(Items from a data source)

*-*-*

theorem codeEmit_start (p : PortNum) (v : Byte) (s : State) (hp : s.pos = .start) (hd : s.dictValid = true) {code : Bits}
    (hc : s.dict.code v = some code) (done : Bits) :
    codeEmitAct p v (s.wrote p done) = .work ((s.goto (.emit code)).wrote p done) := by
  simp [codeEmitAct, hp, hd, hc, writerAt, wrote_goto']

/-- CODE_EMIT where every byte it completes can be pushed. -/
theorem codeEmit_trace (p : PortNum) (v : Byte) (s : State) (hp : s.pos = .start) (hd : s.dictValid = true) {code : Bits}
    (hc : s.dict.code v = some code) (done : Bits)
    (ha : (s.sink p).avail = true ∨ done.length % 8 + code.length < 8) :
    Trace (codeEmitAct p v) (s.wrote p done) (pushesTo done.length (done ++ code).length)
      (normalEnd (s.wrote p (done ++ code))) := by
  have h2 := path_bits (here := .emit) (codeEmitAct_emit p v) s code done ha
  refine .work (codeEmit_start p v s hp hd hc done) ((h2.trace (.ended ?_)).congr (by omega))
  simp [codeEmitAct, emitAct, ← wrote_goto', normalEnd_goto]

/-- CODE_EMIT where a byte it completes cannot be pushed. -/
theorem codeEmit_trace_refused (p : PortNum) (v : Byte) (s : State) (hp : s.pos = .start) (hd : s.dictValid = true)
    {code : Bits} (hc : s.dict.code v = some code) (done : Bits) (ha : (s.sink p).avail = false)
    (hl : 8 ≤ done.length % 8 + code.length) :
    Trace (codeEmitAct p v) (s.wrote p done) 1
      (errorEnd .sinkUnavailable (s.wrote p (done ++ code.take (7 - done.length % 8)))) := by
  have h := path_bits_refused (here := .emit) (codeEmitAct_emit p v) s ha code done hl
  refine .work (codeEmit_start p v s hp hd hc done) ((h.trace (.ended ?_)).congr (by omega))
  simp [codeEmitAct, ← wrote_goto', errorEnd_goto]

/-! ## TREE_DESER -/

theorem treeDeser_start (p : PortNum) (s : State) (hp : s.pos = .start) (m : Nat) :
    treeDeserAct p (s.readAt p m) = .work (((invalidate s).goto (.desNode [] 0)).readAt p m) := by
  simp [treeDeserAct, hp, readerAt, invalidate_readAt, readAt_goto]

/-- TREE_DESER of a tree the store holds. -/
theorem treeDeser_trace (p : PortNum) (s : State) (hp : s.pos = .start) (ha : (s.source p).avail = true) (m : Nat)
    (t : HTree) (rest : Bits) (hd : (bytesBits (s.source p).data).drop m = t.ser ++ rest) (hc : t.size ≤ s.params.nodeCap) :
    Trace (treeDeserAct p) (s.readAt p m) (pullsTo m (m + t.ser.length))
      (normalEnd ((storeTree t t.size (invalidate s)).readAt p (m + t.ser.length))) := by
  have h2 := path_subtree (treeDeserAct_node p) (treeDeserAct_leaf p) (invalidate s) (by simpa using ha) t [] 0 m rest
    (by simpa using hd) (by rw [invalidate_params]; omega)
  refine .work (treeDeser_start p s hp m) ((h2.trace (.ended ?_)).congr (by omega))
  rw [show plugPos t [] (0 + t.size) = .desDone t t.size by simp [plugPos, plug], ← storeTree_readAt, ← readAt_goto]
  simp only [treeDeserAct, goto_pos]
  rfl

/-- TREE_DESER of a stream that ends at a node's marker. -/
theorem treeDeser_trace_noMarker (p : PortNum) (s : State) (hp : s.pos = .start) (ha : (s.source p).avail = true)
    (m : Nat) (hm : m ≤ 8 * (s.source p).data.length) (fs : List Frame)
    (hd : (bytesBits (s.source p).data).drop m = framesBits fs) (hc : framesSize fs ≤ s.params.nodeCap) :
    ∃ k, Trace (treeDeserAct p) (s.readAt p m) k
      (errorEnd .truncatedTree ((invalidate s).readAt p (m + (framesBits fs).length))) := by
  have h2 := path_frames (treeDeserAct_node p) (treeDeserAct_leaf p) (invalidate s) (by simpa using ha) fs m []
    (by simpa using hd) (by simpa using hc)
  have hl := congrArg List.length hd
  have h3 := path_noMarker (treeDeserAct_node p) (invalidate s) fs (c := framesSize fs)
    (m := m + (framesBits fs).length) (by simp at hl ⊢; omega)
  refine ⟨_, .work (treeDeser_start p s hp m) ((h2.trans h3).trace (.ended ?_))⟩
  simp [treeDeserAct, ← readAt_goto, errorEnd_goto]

*-*-*

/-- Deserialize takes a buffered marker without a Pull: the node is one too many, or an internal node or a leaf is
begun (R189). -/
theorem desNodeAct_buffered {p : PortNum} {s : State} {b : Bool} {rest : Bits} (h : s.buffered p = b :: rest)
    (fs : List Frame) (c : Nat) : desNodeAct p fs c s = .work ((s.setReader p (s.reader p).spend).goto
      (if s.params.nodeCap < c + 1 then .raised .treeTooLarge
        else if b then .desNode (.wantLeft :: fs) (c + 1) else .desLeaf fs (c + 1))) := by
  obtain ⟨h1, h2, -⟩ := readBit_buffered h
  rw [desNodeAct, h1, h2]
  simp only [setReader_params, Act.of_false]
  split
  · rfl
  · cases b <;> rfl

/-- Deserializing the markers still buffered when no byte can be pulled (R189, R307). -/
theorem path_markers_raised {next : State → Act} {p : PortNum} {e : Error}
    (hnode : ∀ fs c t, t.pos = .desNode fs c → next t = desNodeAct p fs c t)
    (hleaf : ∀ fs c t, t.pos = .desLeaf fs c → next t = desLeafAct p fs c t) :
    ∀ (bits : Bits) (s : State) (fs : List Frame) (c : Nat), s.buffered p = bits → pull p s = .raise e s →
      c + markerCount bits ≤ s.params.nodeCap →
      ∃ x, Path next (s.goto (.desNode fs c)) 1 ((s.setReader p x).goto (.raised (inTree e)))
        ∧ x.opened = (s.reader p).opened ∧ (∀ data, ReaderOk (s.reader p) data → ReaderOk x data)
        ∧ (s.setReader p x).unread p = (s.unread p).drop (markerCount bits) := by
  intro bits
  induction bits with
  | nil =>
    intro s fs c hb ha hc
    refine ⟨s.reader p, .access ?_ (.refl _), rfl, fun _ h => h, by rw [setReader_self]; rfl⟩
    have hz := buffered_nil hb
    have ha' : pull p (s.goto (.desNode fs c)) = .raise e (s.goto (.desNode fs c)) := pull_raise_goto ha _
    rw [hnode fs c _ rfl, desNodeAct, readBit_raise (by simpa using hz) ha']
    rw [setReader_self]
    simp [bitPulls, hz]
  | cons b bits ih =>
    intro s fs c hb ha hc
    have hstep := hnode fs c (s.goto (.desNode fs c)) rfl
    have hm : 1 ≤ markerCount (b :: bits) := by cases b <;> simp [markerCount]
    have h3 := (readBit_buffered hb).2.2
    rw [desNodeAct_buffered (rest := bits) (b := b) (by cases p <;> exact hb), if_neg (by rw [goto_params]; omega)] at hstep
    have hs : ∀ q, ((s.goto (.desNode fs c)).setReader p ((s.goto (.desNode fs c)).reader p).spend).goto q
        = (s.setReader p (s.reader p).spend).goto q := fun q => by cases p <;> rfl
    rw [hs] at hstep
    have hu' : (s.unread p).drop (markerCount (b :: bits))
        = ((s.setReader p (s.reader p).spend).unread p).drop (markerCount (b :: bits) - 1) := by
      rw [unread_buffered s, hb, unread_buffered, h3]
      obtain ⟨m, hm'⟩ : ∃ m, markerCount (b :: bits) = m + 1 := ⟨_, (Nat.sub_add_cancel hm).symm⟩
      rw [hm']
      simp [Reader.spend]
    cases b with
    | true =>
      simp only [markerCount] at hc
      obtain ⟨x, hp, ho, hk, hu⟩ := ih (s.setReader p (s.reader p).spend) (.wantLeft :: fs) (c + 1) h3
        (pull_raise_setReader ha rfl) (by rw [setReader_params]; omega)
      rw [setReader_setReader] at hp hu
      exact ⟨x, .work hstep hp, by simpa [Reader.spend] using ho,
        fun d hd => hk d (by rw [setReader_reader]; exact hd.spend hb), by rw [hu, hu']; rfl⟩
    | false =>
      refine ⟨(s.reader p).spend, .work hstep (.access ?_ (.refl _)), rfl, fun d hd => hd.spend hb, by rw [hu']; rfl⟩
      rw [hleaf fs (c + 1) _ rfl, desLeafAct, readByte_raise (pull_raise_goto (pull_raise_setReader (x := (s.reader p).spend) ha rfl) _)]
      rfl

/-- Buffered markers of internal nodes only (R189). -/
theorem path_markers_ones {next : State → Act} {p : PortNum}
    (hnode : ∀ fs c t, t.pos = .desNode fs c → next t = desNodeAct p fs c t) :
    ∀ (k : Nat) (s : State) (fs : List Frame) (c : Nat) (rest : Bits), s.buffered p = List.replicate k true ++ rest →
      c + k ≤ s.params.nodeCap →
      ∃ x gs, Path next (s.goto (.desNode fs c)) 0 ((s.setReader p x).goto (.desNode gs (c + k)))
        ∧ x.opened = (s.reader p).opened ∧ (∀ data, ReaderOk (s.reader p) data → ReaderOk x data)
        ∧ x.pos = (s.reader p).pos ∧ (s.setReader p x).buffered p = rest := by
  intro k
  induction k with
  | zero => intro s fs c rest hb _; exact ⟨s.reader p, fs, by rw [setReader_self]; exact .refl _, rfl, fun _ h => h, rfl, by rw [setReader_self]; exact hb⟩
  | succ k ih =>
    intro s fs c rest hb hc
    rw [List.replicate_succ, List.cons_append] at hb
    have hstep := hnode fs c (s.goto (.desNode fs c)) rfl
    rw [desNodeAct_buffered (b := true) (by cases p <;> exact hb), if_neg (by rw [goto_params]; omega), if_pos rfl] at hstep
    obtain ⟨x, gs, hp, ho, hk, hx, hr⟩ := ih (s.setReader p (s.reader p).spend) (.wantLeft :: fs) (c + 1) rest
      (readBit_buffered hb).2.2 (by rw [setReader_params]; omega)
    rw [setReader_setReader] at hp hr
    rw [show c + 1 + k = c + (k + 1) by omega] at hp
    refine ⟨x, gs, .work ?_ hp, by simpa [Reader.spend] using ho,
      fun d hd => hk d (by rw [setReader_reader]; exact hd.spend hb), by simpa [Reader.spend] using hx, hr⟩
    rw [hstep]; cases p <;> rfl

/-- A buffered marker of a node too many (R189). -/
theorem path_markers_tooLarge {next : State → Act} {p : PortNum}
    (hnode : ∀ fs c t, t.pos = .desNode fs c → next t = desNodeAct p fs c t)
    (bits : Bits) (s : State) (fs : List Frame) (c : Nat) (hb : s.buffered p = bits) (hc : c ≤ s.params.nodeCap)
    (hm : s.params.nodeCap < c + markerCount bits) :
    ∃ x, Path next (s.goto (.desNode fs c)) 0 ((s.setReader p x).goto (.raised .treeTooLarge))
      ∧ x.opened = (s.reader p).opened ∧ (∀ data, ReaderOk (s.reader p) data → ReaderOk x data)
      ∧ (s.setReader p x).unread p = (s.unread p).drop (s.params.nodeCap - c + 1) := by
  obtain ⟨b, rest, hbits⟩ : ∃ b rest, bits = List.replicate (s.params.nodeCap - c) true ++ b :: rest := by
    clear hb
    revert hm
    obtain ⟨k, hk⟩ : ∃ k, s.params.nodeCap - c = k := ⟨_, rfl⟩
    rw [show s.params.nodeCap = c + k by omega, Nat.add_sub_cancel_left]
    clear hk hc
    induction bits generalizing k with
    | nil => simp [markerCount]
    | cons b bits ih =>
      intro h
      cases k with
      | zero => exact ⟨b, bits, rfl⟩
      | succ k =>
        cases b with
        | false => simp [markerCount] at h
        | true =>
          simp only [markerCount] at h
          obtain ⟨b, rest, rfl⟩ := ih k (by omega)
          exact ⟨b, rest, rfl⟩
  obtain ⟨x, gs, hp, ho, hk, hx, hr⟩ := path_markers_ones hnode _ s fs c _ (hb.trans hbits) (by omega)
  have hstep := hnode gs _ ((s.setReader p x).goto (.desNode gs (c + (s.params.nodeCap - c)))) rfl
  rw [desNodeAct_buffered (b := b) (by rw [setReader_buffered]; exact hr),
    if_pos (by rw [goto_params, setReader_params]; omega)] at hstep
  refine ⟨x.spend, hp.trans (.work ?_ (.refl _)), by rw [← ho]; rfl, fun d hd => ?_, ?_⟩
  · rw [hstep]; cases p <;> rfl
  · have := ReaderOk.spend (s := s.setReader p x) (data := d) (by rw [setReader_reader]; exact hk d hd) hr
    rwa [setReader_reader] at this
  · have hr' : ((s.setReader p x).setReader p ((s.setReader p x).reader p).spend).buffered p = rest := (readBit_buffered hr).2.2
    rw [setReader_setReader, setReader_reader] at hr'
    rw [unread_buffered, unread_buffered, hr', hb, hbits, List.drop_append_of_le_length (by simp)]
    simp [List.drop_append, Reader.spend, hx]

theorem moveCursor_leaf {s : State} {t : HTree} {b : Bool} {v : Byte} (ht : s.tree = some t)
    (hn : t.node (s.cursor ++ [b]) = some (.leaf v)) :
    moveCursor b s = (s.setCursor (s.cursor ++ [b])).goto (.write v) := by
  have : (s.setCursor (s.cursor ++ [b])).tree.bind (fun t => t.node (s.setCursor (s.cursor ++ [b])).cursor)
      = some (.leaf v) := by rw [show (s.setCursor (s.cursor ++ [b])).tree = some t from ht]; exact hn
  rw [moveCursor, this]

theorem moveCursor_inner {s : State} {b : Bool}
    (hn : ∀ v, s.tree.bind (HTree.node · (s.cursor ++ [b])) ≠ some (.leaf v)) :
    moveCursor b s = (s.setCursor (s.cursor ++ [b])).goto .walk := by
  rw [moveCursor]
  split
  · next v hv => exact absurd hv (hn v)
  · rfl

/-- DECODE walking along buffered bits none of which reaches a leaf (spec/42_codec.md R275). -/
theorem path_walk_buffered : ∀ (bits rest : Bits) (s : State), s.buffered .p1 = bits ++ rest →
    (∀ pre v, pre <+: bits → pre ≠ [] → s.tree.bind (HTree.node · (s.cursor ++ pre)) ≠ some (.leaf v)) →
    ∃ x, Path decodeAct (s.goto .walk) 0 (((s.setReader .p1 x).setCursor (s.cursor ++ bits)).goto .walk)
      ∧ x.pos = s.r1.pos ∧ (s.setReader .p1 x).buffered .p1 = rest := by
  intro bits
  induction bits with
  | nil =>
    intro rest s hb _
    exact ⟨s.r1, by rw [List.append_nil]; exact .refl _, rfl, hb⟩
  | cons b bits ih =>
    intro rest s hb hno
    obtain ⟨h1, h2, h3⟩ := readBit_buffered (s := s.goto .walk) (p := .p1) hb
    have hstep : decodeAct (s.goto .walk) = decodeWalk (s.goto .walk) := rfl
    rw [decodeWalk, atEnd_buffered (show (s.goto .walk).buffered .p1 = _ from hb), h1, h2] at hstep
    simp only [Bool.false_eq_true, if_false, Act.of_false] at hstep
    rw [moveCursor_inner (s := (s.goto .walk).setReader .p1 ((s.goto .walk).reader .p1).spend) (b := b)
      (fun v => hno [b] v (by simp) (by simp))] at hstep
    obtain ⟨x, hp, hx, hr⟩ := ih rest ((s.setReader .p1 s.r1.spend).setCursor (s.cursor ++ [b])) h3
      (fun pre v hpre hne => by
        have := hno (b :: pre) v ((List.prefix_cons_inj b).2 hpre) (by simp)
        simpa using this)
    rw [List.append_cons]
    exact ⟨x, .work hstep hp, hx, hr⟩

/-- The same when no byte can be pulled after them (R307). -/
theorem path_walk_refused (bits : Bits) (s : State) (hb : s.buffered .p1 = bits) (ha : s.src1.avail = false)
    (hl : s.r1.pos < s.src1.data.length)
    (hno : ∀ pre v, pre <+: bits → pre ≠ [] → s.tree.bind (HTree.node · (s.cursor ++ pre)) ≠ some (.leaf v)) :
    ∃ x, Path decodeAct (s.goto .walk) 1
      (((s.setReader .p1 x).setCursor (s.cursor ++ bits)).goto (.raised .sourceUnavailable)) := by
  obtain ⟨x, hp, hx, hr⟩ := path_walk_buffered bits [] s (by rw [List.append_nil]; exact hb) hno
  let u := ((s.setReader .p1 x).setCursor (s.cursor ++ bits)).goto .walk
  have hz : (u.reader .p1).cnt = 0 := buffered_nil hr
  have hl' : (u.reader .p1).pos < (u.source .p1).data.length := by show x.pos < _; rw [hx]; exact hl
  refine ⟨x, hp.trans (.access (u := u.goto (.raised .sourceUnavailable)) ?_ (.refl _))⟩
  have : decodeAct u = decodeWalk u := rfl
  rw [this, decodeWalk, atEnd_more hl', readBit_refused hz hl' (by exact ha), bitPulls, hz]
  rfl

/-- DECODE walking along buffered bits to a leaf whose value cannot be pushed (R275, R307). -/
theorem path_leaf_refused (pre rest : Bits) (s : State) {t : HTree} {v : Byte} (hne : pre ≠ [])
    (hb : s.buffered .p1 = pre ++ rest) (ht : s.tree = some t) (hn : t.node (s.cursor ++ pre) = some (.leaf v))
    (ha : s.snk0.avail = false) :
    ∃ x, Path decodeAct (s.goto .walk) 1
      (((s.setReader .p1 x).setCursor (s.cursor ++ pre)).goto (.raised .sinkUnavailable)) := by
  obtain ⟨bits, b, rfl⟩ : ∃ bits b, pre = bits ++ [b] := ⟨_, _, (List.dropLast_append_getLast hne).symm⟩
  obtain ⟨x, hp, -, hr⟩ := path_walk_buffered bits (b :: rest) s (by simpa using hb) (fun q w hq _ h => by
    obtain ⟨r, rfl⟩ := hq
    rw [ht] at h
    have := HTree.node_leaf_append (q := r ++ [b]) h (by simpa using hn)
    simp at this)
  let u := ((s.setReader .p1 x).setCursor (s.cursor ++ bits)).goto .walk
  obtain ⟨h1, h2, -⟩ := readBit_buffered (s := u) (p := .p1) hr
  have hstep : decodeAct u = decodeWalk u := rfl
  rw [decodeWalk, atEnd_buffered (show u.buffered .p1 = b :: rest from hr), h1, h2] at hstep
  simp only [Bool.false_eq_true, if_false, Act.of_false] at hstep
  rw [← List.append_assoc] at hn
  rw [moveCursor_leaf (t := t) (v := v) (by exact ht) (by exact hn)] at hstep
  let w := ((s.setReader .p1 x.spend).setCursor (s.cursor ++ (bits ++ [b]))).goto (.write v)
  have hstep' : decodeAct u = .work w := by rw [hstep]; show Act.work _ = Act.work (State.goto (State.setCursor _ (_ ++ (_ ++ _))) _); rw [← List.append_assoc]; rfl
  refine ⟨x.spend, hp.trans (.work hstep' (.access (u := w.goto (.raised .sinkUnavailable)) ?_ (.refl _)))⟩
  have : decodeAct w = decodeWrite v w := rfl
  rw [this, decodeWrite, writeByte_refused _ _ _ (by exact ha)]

*-*-*

- **INSTRUCTIONS TO FOLLOW**
Every line above from the line with "(readBit_buffered hb).2.2 (by" to the line with "if_pos (by rw", both included, must be reproduced exactly, and no other line may appear.

- **WRITTEN SOLUTION**
      (readBit_buffered hb).2.2 (by rw [setReader_params]; omega)
    rw [setReader_setReader] at hp hr
    rw [show c + 1 + k = c + (k + 1) by omega] at hp
    refine ⟨x, gs, .work ?_ hp, by simpa [Reader.spend] using ho,
      fun d hd => hk d (by rw [setReader_reader]; exact hd.spend hb), by simpa [Reader.spend] using hx, hr⟩
    rw [hstep]; cases p <;> rfl

/-- A buffered marker of a node too many (R189). -/
theorem path_markers_tooLarge {next : State → Act} {p : PortNum}
    (hnode : ∀ fs c t, t.pos = .desNode fs c → next t = desNodeAct p fs c t)
    (bits : Bits) (s : State) (fs : List Frame) (c : Nat) (hb : s.buffered p = bits) (hc : c ≤ s.params.nodeCap)
    (hm : s.params.nodeCap < c + markerCount bits) :
    ∃ x, Path next (s.goto (.desNode fs c)) 0 ((s.setReader p x).goto (.raised .treeTooLarge))
      ∧ x.opened = (s.reader p).opened ∧ (∀ data, ReaderOk (s.reader p) data → ReaderOk x data)
      ∧ (s.setReader p x).unread p = (s.unread p).drop (s.params.nodeCap - c + 1) := by
  obtain ⟨b, rest, hbits⟩ : ∃ b rest, bits = List.replicate (s.params.nodeCap - c) true ++ b :: rest := by
    clear hb
    revert hm
    obtain ⟨k, hk⟩ : ∃ k, s.params.nodeCap - c = k := ⟨_, rfl⟩
    rw [show s.params.nodeCap = c + k by omega, Nat.add_sub_cancel_left]
    clear hk hc
    induction bits generalizing k with
    | nil => simp [markerCount]
    | cons b bits ih =>
      intro h
      cases k with
      | zero => exact ⟨b, bits, rfl⟩
      | succ k =>
        cases b with
        | false => simp [markerCount] at h
        | true =>
          simp only [markerCount] at h
          obtain ⟨b, rest, rfl⟩ := ih k (by omega)
          exact ⟨b, rest, rfl⟩
  obtain ⟨x, gs, hp, ho, hk, hx, hr⟩ := path_markers_ones hnode _ s fs c _ (hb.trans hbits) (by omega)
  have hstep := hnode gs _ ((s.setReader p x).goto (.desNode gs (c + (s.params.nodeCap - c)))) rfl
  rw [desNodeAct_buffered (b := b) (by rw [setReader_buffered]; exact hr),
    if_pos (by rw [goto_params, setReader_params]; omega)] at hstep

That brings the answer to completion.